A hand was stealing toward the knife on Kallikrates’ rope belt. Were those my fingers? Suddenly the knife was in my hand, cold bronze against my palm.
“Boy! What do you think you’re doing?”
Startled, I dropped the knife and spun around. Lopex had come up behind me.
I fumbled for something to say. “I’m sorry, master. I thought, I mean, he was nearly dead anyway . . .” I trailed off under his gaze.
“So you thought you’d ste
al his knife?” Lopex’s tone was sharp.
“I’m sorry, it was wrong, I know,” I babbled, relief washing over me.
“Only a ghoul loots the living.

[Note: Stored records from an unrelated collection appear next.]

-- ==== Sys2Proof/Machine/TaskOps.lean ====
section
/-! DEFINITION. Environments and their reference counts (R241 to R252), and task control blocks at their
home slices (R254 to R261). -/

namespace Sys2Proof.Machine

/-! ### Handles and environments -/

def hGen (h : DWord) : Nat := field h.toNat 48 16
def hCore (h : DWord) : Nat := field h.toNat 39 9
def hSlot (h : DWord) : Nat := field h.toNat 27 12
def hCtx (h : DWord) : Nat := field h.toNat 15 12

/-- The handle of Table 13-1. -/
def mkHandle (gen core slot ctx : Nat) : DWord :=
  BitVec.ofNat 64 (gen * 2 ^ 48 + core * 2 ^ 39 + slot * 2 ^ 27 + ctx * 2 ^ 15)

/-- The key of an environment slot of a core. -/
def envKey (core slot : Nat) : Nat := core * 4096 + slot

/-- The generation of a slot, 1 at reset (Table 13-2). -/
def slotGen (s : State) (k : Nat) : Nat := sget 1 s.envGens k

/-- The generation after g (R244). -/
def nextGen (g : Nat) : Nat := if g == 65535 then 1 else g + 1

/-- The environment a handle names, when it is LIVE with that generation (R247). -/
def liveEnv (s : State) (h : DWord) : Option Env :=
  let k := envKey (hCore h) (hSlot h)
  match sfind s.envs k with
  | some e => if e.state == .live && slotGen s k == hGen h then some e else none
  | none => none

/-- The checks of R247 on a handle: the trap code they give, or the environment. -/
def checkHandle (s : State) (ctx : Nat) (h : DWord) : Except Nat Env :=
  if h == 0 then .error 0x0B
  else if hCtx h != ctx then .error 0x0E
  else
    match liveEnv s h with
    | some e => .ok e
    | none => .error 0x0B

/-- Store the environment of a handle. -/
def setEnv (s : State) (h : DWord) (e : Env) : State :=
  { s with envs := sput s.envs (envKey (hCore h) (hSlot h)) e }

/-- Free an environment: its slots take the next generation (R244). -/
def freeEnv (s : State) (k : Nat) (e : Env) : State :=
  { s with
    envs := sdel s.envs k
    envGens := (List.range e.slots).foldl
      (fun g i => sset 1 g (k + i) (nextGen (sget 1 g (k + i)))) s.envGens }

/-- The environment of a handle, whether its context runs there or is saved (R250, R253). -/
def namedEnv (s : State) (h : DWord) : Option Env :=
  (sfind s.envs (envKey (hCore h) (hSlot h))).filter fun e =>
    e.state != .free && slotGen s (envKey (hCore h) (hSlot h)) == hGen h

/-- Drop one reference (R250): a handle that does not match has none. -/
def dropRef (s : State) (h : DWord) : State :=
  if h == 0 then s
  else
    match namedEnv s h with
    | none => s
    | some e =>
      if e.count ≤ 1 then freeEnv s (envKey (hCore h) (hSlot h)) e
      else setEnv s h { e with count := e.count - 1 }

/-- Take one more reference; the caller has checked the limit (R251). -/
def addRef (s : State) (h : DWord) (e : Env) : State := setEnv s h { e with count := e.count + 1 }

/-! ### Requests to Stratus (R272) -/

/-- Where host memory begins (Table 14-1). -/
def hostBase : Nat := 2 * 2 ^ 44

/-- Bytes at an address of host memory. -/
def putHost (s : State) (a : Nat) (bs : List Byte) : State :=
  memSetAll s (bs.zipIdx.map fun b => (hostBase + (a + b.2) % 2 ^ 44, b.1))

/-- A host request record (Table 14-4). -/
def hostRecord (page : Nat) (tag : Word) (ctx : Nat) (k : ReqKind) (seq : DWord) : Nat :=
  let kind := match k with | .read => 0 | .write => 1 | .fetch => 2
  page * 4096 * 2 ^ 192 + tag.toNat * 2 ^ 96 + ctx * 2 ^ 84 + kind * 2 ^ 66 + seq.toNat

/-- The request ring is full: its next slot is the one before the host's (R277). -/
def ringFull (r : HostRings) : Bool := (r.reqTail + 1) % 4096 == r.reqHead

/-- Append the record of a request to the host's request ring (R277). -/
def appendRecord (s : State) (q : FaultReq) (tag : Word) : State :=
  let r := s.rings
  let image := hostRecord q.page tag q.ctx q.kind (r.seq + 1)
  let s := putHost s (r.reqBase.toNat + 32 * r.reqTail) (toBytes 32 image)
  { s with rings := { r with seq := r.seq + 1, reqTail := (r.reqTail + 1) % 4096 } }

/-- Records that wait for room are appended in the order of their requests (R277). -/
def fillRing : List FaultReq → State → State
  | [], s => s
  | q :: rest, s =>
    if !q.queued then fillRing rest s
    else if ringFull s.rings then s
    else
      let s : State := { s with reqs := s.reqs.map fun x => if x.id == q.id then { x with queued := false } else x }
      fillRing rest (appendRecord s q (q.host.getD 0))

/-- The page is host-backed: its not-present entry says so (R277; log entry 28). -/
def isHostBacked (s : State) (ctx page : Nat) : Bool :=
  match walkCtx s ctx (BitVec.ofNat 64 (page * 4096)) with
  | .notPresent e => Config.hostBacked e
  | _ => false

/-- Ask for a page on behalf of a core: one request for each page and kind (R272), whose number is the answer. A request
for a host-backed page goes on to the host. -/
def newReq (s : State) (core ctx page : Nat) (k : ReqKind) (migrating : Bool) (askers : List Asker) : Nat × State :=
  match s.reqs.find? fun q => q.core == core && q.ctx == ctx && q.page == page && q.kind == k && q.migrating == migrating with
  | some q =>
    (q.id, { s with reqs := s.reqs.map fun r =>
      if r.id == q.id then { r with askers := r.askers ++ askers.filter fun a => !r.askers.contains a } else r })
  | none =>
    let id := s.nextReq
    let host := !migrating && isHostBacked s ctx page
    let q : FaultReq := ⟨id, ctx, core, askers, page, k, if host then some (Config.hostTag id) else none, host, migrating⟩
    let s : State := { s with nextReq := id + 1, reqs := s.reqs ++ [q] }
    (id, if host then fillRing s.reqs s else s)

/-- An engine of a core asks for pages and waits (R201, R219). -/
def askPages (s : State) (core ctx : Nat) (a : Asker) (k : ReqKind) (migrating : Bool) (ps : List Nat) : State :=
  ps.foldl (fun s p => (newReq s core ctx p k migrating [a]).2) s

/-! ### Accesses that the device makes at the home slices in a context -/

/-- Where an access of the device within one line ends: at an address, at a page to wait for, at a line that its slice
holds back (R218, R225), at failed data (R288), or fatally. -/
inductive Reach where
  | at_ (pa : Nat)
  | wait (page : Nat) (migrating : Bool)
  | held
  | bad (pa : Nat)
  | fatal
  deriving DecidableEq, Repr

/-- Translate for the home slice itself: no TLB of a core is used (log entry 17). A write that reads nothing needs no
data. -/
def reach (s : State) (ctx : Nat) (va : DWord) (k : ReqKind) (reads : Bool) : Reach × State :=
  if inAperture va 1 || inFabric va then (.fatal, s)
  else
    match translate s 512 [] ctx va k with
    | (.ok pa key, s) =>
      let s := viewKey s pa key
      match sliceStop s reads (k == .write) [pa] with
      | some (.bad p) => (.bad p, s)
      | some (.lost _) => (.wait (pageOf va) false, s)
      | some _ => (.held, s)
      | none => (.at_ pa, if reads then homeFetch s false pa else s)
    | (.fault p, s) => (.wait p false, s)
    | (.migrating p, s) => (.wait p true, s)
    | (.fatal, s) => (.fatal, s)
    | (.bad pa, s) => (.bad pa, s)
    | (.held, s) => (.held, s)

/-- Write n bytes of a number at the home slice. -/
def putNum (s : State) (pa n v : Nat) : State :=
  homeWrite s ((toBytes n v).zipIdx.map fun b => (pa + b.2, b.1))

/-! ### Ready queues (R258) -/

def getReady (s : State) (ctx q : Nat) : ReadyQueue :=
  (sfind (getCtx s ctx).ready q).getD ⟨[], 0, 0, []⟩

def setReady (s : State) (ctx q : Nat) (r : ReadyQueue) : State :=
  setCtx s ctx { getCtx s ctx with ready := sput (getCtx s ctx).ready q r }

/-- QAPPLY entries that a queue holds (R262). -/
def postedCount (r : ReadyQueue) : Nat :=
  (r.entries.filter fun e => match e with | .closure .. => true | .tcb .. => false).length

def ReadyEntry.prio : ReadyEntry → Nat
  | .tcb _ p _ => p
  | .closure _ _ p _ => p

/-- Insert by prio descending, then in order of sequence (R258). -/
def insertReady (e : ReadyEntry) : List ReadyEntry → List ReadyEntry
  | [] => [e]
  | x :: r => if x.prio < e.prio then e :: x :: r else x :: insertReady e r

/-- Post a closure into a ready queue (R262). -/
def postClosure (s : State) (ctx q : Nat) (h cfg : DWord) : State :=
  let r := getReady s ctx q
  let n := r.nextSeq + 1
  setReady s ctx q
    { r with entries := insertReady (.closure h cfg (field cfg.toNat 21 8) n) r.entries, nextSeq := n }

/-! ### Task control blocks (Table 13-7) -/

def tcbState (s : State) (pa : Nat) : Nat := (memGet s (pa + 12)).toNat % 8
def setTcbState (s : State) (pa st : Nat) : State := putNum s (pa + 12) 1 st
def tcbQueue (s : State) (pa : Nat) : Nat := (memGet s (pa + 13)).toNat % 16
def tcbPrio (s : State) (pa : Nat) : Nat := (memGet s (pa + 14)).toNat
def tcbDep (s : State) (pa : Nat) : Nat := memRead s (pa + 8) 4
def tcbClosure (s : State) (pa : Nat) : DWord := BitVec.ofNat 64 (memRead s pa 8)

/-- The must-be-zero fields and the range that TARM checks (R254, R256). -/
def tcbOk (s : State) (pa : Nat) : Bool :=
  let w := memRead s pa 128
  let z := fun lo n => field w lo n == 0
  let nreg := field w 138 7
  z 99 5 && z 108 4 && z 120 8 && z 145 15 && z 185 7 && z 272 48 && z 576 448 &&
    nreg % 6 == 0 && 6 ≤ nreg && nreg ≤ 102

/-- MakeReady: the next sequence number, state READY, link, and the queue (R258). -/
def makeReady (s : State) (ctx : Nat) (tcb : DWord) (pa : Nat) : State :=
  let q := tcbQueue s pa
  let r := getReady s ctx q
  let n := r.nextSeq + 1
  let s := setReady s ctx q
    { r with entries := insertReady (.tcb tcb.toNat (tcbPrio s pa) n) r.entries, nextSeq := n }
  let s := putNum s (pa + 56) 8 n.toNat
  let s := putNum s (pa + 64) 8 (Config.link tcb n.toNat).toNat
  setTcbState s pa 2

/-- A signal at a control block: status 1 unless ARMED, else the count falls and may reach 0 (R257). -/
def signalTcb (s : State) (ctx : Nat) (tcb : DWord) (pa : Nat) : Nat × State :=
  if tcbState s pa != 1 then (1, s)
  else
    let n := (tcbDep s pa + (2 ^ 32 - 1)) % 2 ^ 32
    let s := putNum s (pa + 8) 4 n
    (0, if n == 0 then makeReady s ctx tcb pa else s)

/-! ### The end of a task (R260, R261) -/

/-- What an access of the device waits for: a page, for which it asks, or, none, a line that its slice holds back. -/
def Reach.request (s : State) (ctx : Nat) (k : ReqKind) : Reach → Option Nat × State
  | .wait page m => let r := newReq s 512 ctx page k m []; (some r.1, r.2)
  | _ => (none, s)

/-- One access of a task's end: k goes on at the address; the end waits, or passes over a fatal fault. -/
def taskAccess (s : State) (x : TaskEnd) (va : DWord) (k : ReqKind) (skip : Option TaskEnd)
    (go : Nat → State → State × Option TaskEnd) : State × Option TaskEnd :=
  match reach s x.ctx va k true with
  | (.at_ pa, s) => go pa s
  | (.fatal, s) => (s, skip)
  | (.bad pa, s) => (noteBad s x.ctx pa, none)
  | (r, s) =>
    let q := r.request s x.ctx k
    ({ q.2 with taskEnds := q.2.taskEnds ++ [{ x with req := q.1 }] }, none)

/-- One stage of a task's end: the state and the next stage, or none when it waits or is over. -/
def taskStage (s : State) (x : TaskEnd) : State × Option TaskEnd :=
  match x.stage with
  | 0 =>
    taskAccess s x x.tcb .write none fun pa s =>
      let h := tcbClosure s pa
      let stamp : DWord := BitVec.ofNat 64 (memRead s (pa + 48) 8)
      let ptr : DWord := BitVec.ofNat 64 (memRead s (pa + 24) 8)
      let len := memRead s (pa + 32) 2
      let s := match x.failed with
        | some info => putNum s (pa + 40) 8 info.toNat
        | none => s
      let s := setTcbState s pa (if x.failed.isSome then 6 else 5)
      let s := dropRef (putNum s pa 8 0) h
      (s, some { x with stage := 1, stamp := stamp, succPtr := ptr, succLen := len })
  | 1 =>
    let next := if x.failed.isSome then none else some { x with stage := 2 }
    if x.stamp == 0 then (s, next)
    else
      taskAccess s x x.stamp .write next fun pa s =>
        let old := memRead s pa 8
        let new := if x.failed.isSome then old ||| 2 ^ 63
          else old / 2 ^ 32 * 2 ^ 32 + (old + 1) % 2 ^ 32
        (putNum s pa 8 new, next)
  | k + 2 =>
    let next := some { x with stage := k + 3 }
    if x.succLen ≤ k then (s, none)
    else
      taskAccess s x (x.succPtr + BitVec.ofNat 64 (8 * k)) .read next fun la s =>
        let tcb : DWord := BitVec.ofNat 64 (memRead s la 8)
        if tcb.toNat % 128 != 0 then (s, next)
        else taskAccess s x tcb .write next fun pa s => ((signalTcb s x.ctx tcb pa).2, next)

/-- Perform the steps of a task's end until it is over or waits. -/
def endTask : Nat → State → TaskEnd → State
  | 0, s, _ => s
  | fuel + 1, s, x =>
    match taskStage s x with
    | (s, none) => s
    | (s, some x) => endTask fuel s x

/-- The stages of one task's end: the block, the stamp, and up to 65,535 successors. -/
def taskFuel : Nat := 65538

/-- A task ends (R260, R261): changes of its state that still wait are overtaken. -/
def startEnd (s : State) (ctx : Nat) (tcb : DWord) (failed : Option DWord) : State :=
  endTask taskFuel { s with tcbNotes := s.tcbNotes.filter fun n => !(n.ctx == ctx && n.tcb == tcb) }
    ⟨ctx, tcb, failed, 0, 0, 0, 0, none⟩

/-- A control block's state changes at its home slice (R255), in place of an earlier change that still waits. The change
waits for a page that does not translate and for a line that is held. -/
def noteState (s : State) (ctx : Nat) (tcb : DWord) (st : Nat) : State :=
  let s := { s with tcbNotes := s.tcbNotes.filter fun n => !(n.ctx == ctx && n.tcb == tcb) }
  match reach s ctx tcb .write true with
  | (.at_ pa, s) => setTcbState s pa st
  | (.fatal, s) => s
  | (.bad pa, s) => noteBad s ctx pa
  | (r, s) =>
    let q := r.request s ctx .write
    { q.2 with tcbNotes := q.2.tcbNotes ++ [⟨ctx, tcb, st, q.1⟩] }

/-- The control block's state of a team's task follows the team's (R261): 3 RUNNING, 4 PARKED. -/
def noteTask (s : State) (u st : Nat) : State :=
  match (s.getTeam u).origin with
  | .task ctx tcb => noteState s ctx (BitVec.ofNat 64 tcb) st
  | _ => s

/-- A team that ends as under the fail action makes its task FAILED (R261). -/
def failTask (s : State) (u : Nat) (info : DWord) : State :=
  match (s.getTeam u).origin with
  | .task ctx tcb =>
    (startEnd s ctx (BitVec.ofNat 64 tcb) (some info)).modTeam u fun t => { t with origin := .entry 0 }
  | _ => s

end Sys2Proof.Machine
end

The son of Aristides should have more honour than that.” He reached down to tuck the knife back into Kallikrates’ belt. “Get on with your duties.”
As Lopex walked away, I turned back to look at the unconscious Kallikrates, stretched out helpless before me, knife glinting from his belt. My hand crept toward it once again, but stopped. This felt wrong. I reached angrily for a rag from my sailcloth bag to wipe out his wound. Lopex was right. The son of Aristides had more honour than that.
Chapter 10
THE STORM SWEPT down on us like a beast from Tartarus. Nobody noticed just when the coastline vanished in the pounding rain and spray, our whole attention consumed by bailing. As the ship climbed to the peak of each mountainous wave, it paused for a moment at the top, then dropped headlong into the trough in a sickening plunge that squeezed my stomach into a hard ball. At the bottom, the bow of the ship vanished beneath the surging grey surface for an endless moment before emerging with a fresh flood of water to be bailed out with sponges, buckets, whatever came to hand. We couldn’t stop for a moment: the water had to be scooped out before we took on more at the bottom of the next trough.
The waves around us were alive with the hiss of gale-borne rain sleeting into the sea and the angry thunderbolts of father Zeus. Trapped in a monstrous struggle between the gods of sea and sky, we clung to the prayer that we were not their target. Forged on Olympus by Hephaestus the smith-god himself, the bolts of Zeus never missed.
Terrifying though the howling wind and lightning were, the noises from the ship itself were worse. As it teetered at the top of each wave, its timbers groaned like a wounded animal, threatening to split in half under the strain. The constant pitching wrung my stomach dry, disgorging what little it held. I wasn’t alone: at least a third of the Greeks spent that day retching over the side.